■ **WORK TO COMPLETE**: Copy exactly the lines of the data below that run from the line holding "nothing over. -/" through the line holding "SUPPORT. The model's", both ends included.

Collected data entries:
+++
-- ==== Sys2Proof/Machine/Dispatch.lean ====
section
/-! DEFINITION. The dispatch of every instruction of the two opcode maps to its meaning (R93, R94, R133): one arm per
constructor. Every arm is a meaning; none is rejected by name. -/

namespace Sys2Proof.Machine
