-- ==== Sys2Proof/Laws/PerInstr.lean ====
section
/-! SUPPORT. The per-instruction family RoundTrip: the decoder reads back every row from its own bytes, one lemma per
constructor of Instr (R80 to R94). -/

namespace Sys2Proof.Laws

open Sys2Proof.Machine

/-- Decoding the bytes of the row gives the row and leaves nothing over. -/
def RoundTrip.Statement (i : Instr) : Prop := decode (encode i) = .ok (i, [])

/-- A row with a 16-bit operand decodes to itself when its cell of the base map is its own (R90). -/
theorem decode_imm16 {op : Byte} {f : Word → Instr} (hc : baseCell op = some (.imm16 f)) (v : Word) :
    decode (op :: operand16 v) = .ok (f v, []) := by
  unfold decode operand16
  simp only [hc, decodeImm16, joinBytes_hi_lo]
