-- ==== Sys2Proof/Tests/Slice0.lean ====
section
/-! SUPPORT. The model's own tests: well-formedness, decoding of words written out from the opcode maps R93 and R94,
vectors of 95_test_vectors.md, one or two an instruction shape, and for every obligation with hypotheses a witness
that meets them. -/

namespace Sys2Proof.Tests.Slice0

open Sys2Proof Sys2Proof.Machine

/-! ## Helpers -/

/-- The state with the listed bytes of memory written. -/
def poke (s : State) : List (Word × Byte) → State
  | [] => s
  | (a, v) :: rest => poke (s.write a v) rest

/-- The state with an instruction's bytes at PC and the listed bytes of memory written before them. -/
def holding (s : State) (bytes : List Byte) (cells : List (Word × Byte)) : State :=
  (poke s cells).writeBytes s.pc bytes

/-- The step of a state answers the state that `expected` gives, with the cost. -/
def stepsTo (s : State) (expected : State → State) (cost : Nat) : Bool :=
  match step s with
  | .next t => decide (t = expected s) && decide (stepCost s = some cost)
  | _ => false

/-- The step of a state fails with the failure and reports no cost. -/
def stepFails (s : State) (f : Fault) : Bool :=
  match step s with
  | .fault g => decide (g = f) && decide (stepCost s = none)
  | _ => false

/-- The decoder gives the instruction and consumes every byte. -/
def decodesTo (bytes : List Byte) (i : Instr) : Bool :=
  match decode bytes with
  | .ok (j, rest) => decide (j = i) && rest.isEmpty
  | .error _ => false

/-! ## Well-formedness: every check refuses its ill-formed terms -/

/-- The table-entry check refuses each of the eleven illegal rows (R99). -/
theorem test_illegal_rows_are_ill_formed :
    ([.illegalD3, .illegalDB, .illegalDD, .illegalE3, .illegalE4, .illegalEB, .illegalEC, .illegalED, .illegalF4,
      .illegalFC, .illegalFD] : List Instr).all (fun i => !i.hasTableEntry && !i.wellFormed) = true := by decide

/-- The whole-instruction check refuses the escape byte without its sub-opcode (R306). -/
theorem test_escape_row_is_ill_formed :
    (!Instr.prefixCb.isWhole && !Instr.prefixCb.wellFormed) = true := by decide

/-- Every operand value is admitted: STOP with a second byte 0xCB, LD (a16),SP at the top of memory (R302, R174). -/
theorem test_every_operand_is_well_formed :
    ((Instr.stop 0xCB).wellFormed && (Instr.ldAtA16Sp 0xFFFF).wellFormed) = true := by decide

/-! ## Decoding: words written out bit by bit from R81, R91, R93 and R94 -/

/-- 8-bit loads: 01 dst src, 00 dst 110 d8, and the accumulator cells (R93). -/
theorem test_decode_8bit_loads :
    (decodesTo [0b01110001] .ldAtHlC && decodesTo [0b01000110] .ldBAtHl && decodesTo [0b00110110, 0x9A] (.ldAtHlD8 0x9A)
      && decodesTo [0x0A] .ldAAtBc && decodesTo [0x32] .ldAtHlDecA && decodesTo [0xE0, 0x80] (.ldhAtA8A 0x80)
      && decodesTo [0xF2] .ldAAtC && decodesTo [0xFA, 0x34, 0x12] (.ldAAtA16 0x1234)) = true := by decide

/-- 16-bit loads and the stack: 00 rp 0001, 11 rp2 0001 and 11 rp2 0101 (R93). -/
theorem test_decode_16bit_loads :
    (decodesTo [0b00110001, 0xFE, 0xFF] (.ldSpD16 0xFFFE) && decodesTo [0x08, 0x00, 0xC0] (.ldAtA16Sp 0xC000)
      && decodesTo [0xF9] .ldSpHl && decodesTo [0xF8, 0x80] (.ldHlSpE8 0x80) && decodesTo [0b11010001] .popDe
      && decodesTo [0b11100101] .pushHl) = true := by decide

/-- 8-bit arithmetic: 10 op src, 11 op 110, 00 dst 10x, and the accumulator cells (R93). -/
theorem test_decode_8bit_arithmetic :
    (decodesTo [0b10011110] .sbcAAtHl && decodesTo [0b10111011] .cpE && decodesTo [0b11101110, 0x0F] (.xorD8 0x0F)
      && decodesTo [0b00110100] .incAtHl && decodesTo [0b00001101] .decC && decodesTo [0x27] .daa
      && decodesTo [0x2F] .cpl && decodesTo [0x37] .scf && decodesTo [0x3F] .ccf) = true := by decide

/-- 16-bit arithmetic: 00 rp 0011, 00 rp 1011, 00 rp 1001 (R93). -/
theorem test_decode_16bit_arithmetic :
    (decodesTo [0b00010011] .incDe && decodesTo [0b00111011] .decSp && decodesTo [0b00101001] .addHlHl
      && decodesTo [0xE8, 0xFE] (.addSpE8 0xFE)) = true := by decide

/-- Rotates and bits: the four base cells, and the extended space xx yyy zzz (R93, R94). -/
theorem test_decode_rotates_and_bits :
    (decodesTo [0x07] .rlca && decodesTo [0x1F] .rra && decodesTo [0xCB, 0b00001110] .rrcAtHl
      && decodesTo [0xCB, 0b00111000] .srlB && decodesTo [0xCB, 0b01101111] .bit5A
      && decodesTo [0xCB, 0b10011101] .res3L && decodesTo [0xCB, 0b11001011] .set1E) = true := by decide

/-- Control transfer: 110cc010, 001cc000, 110cc100, 110cc000, 11yyy111 (R93). -/
theorem test_decode_control :
    (decodesTo [0b11010010, 0x00, 0x20] (.jpNcA16 0x2000) && decodesTo [0xE9] .jpHl
      && decodesTo [0b00101000, 0xFC] (.jrZE8 0xFC) && decodesTo [0b11001100, 0x00, 0x40] (.callZA16 0x4000)
      && decodesTo [0xCD, 0x00, 0x40] (.callA16 0x4000) && decodesTo [0b11011000] .retC && decodesTo [0xC9] .ret
      && decodesTo [0xD9] .reti && decodesTo [0b11101111] .rst28) = true := by decide

/-- System instructions, an illegal value, and the escape byte standing alone (R92, R93, R99). -/
theorem test_decode_system :
    (decodesTo [0x00] .nop && decodesTo [0x76] .halt && decodesTo [0x10, 0x00] (.stop 0x00) && decodesTo [0xF3] .di
      && decodesTo [0xFB] .ei && decodesTo [0xED] .illegalED && decodesTo [0xCB] .prefixCb) = true := by decide

/-- The opcode table's own numbering: an extended row has the escape byte high, PREFIX CB is a row of one byte, and the
operand bits a row does not give are 0 (the opening of 30_encoding.md). -/
theorem test_table_words :
    decodeTableWord 16 0xCB37 = some .swapA ∧ decodeTableWord 8 0xCB = some .prefixCb ∧
    decodeTableWord 8 0x01 = some (.ldBcD16 0) ∧ decodeTableWord 16 0x053E = some (.ldAD8 5) ∧
    decodeTableWord 24 0x1000C3 = some (.jpA16 0x1000) := by decide

/-- The host's placing: right after reset the table's word runs as the first instruction, and so it does where it has
to move PC to fit. -/
theorem test_placed_word_runs_first :
    (stepsTo (State.reset.withFetchWord 8 0x3C) (fun s => { s with a := 1, f := 0, pc := 1 }) 4
      && stepsTo (({ State.reset with pc := 0xFFFE, mode := .halted } : State).withFetchWord 16 0xCB37)
        (fun s => { s with f := 0x80, pc := 2 }) 8) = true := by decide

/-! ## One step on a small state, by the vectors of 95_test_vectors.md -/

/-- Vector V40-1 of 95_test_vectors.md (R121). -/
theorem test_1_byte_instruction_at_0xffff_pc_wraps :
    stepsTo (holding { State.reset with pc := 0xFFFF } [0x00] [])
      (fun s => { s with pc := 0x0000 }) 4 = true := by decide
+++
■ **SOLUTION TO THE EXERCISE**:
/-- Decoding the bytes of the row gives the row and leaves nothing over. -/
def RoundTrip.Statement (i : Instr) : Prop := decode (encode i) = .ok (i, [])

/-- A row with a 16-bit operand decodes to itself when its cell of the base map is its own (R90). -/
theorem decode_imm16 {op : Byte} {f : Word → Instr} (hc : baseCell op = some (.imm16 f)) (v : Word) :
    decode (op :: operand16 v) = .ok (f v, []) := by
  unfold decode operand16
  simp only [hc, decodeImm16, joinBytes_hi_lo]
-- ==== Sys2Proof/Tests/Slice0.lean ====
section
/-! SUPPORT. The model's own tests: well-formedness, decoding of words written out from the opcode maps R93 and R94,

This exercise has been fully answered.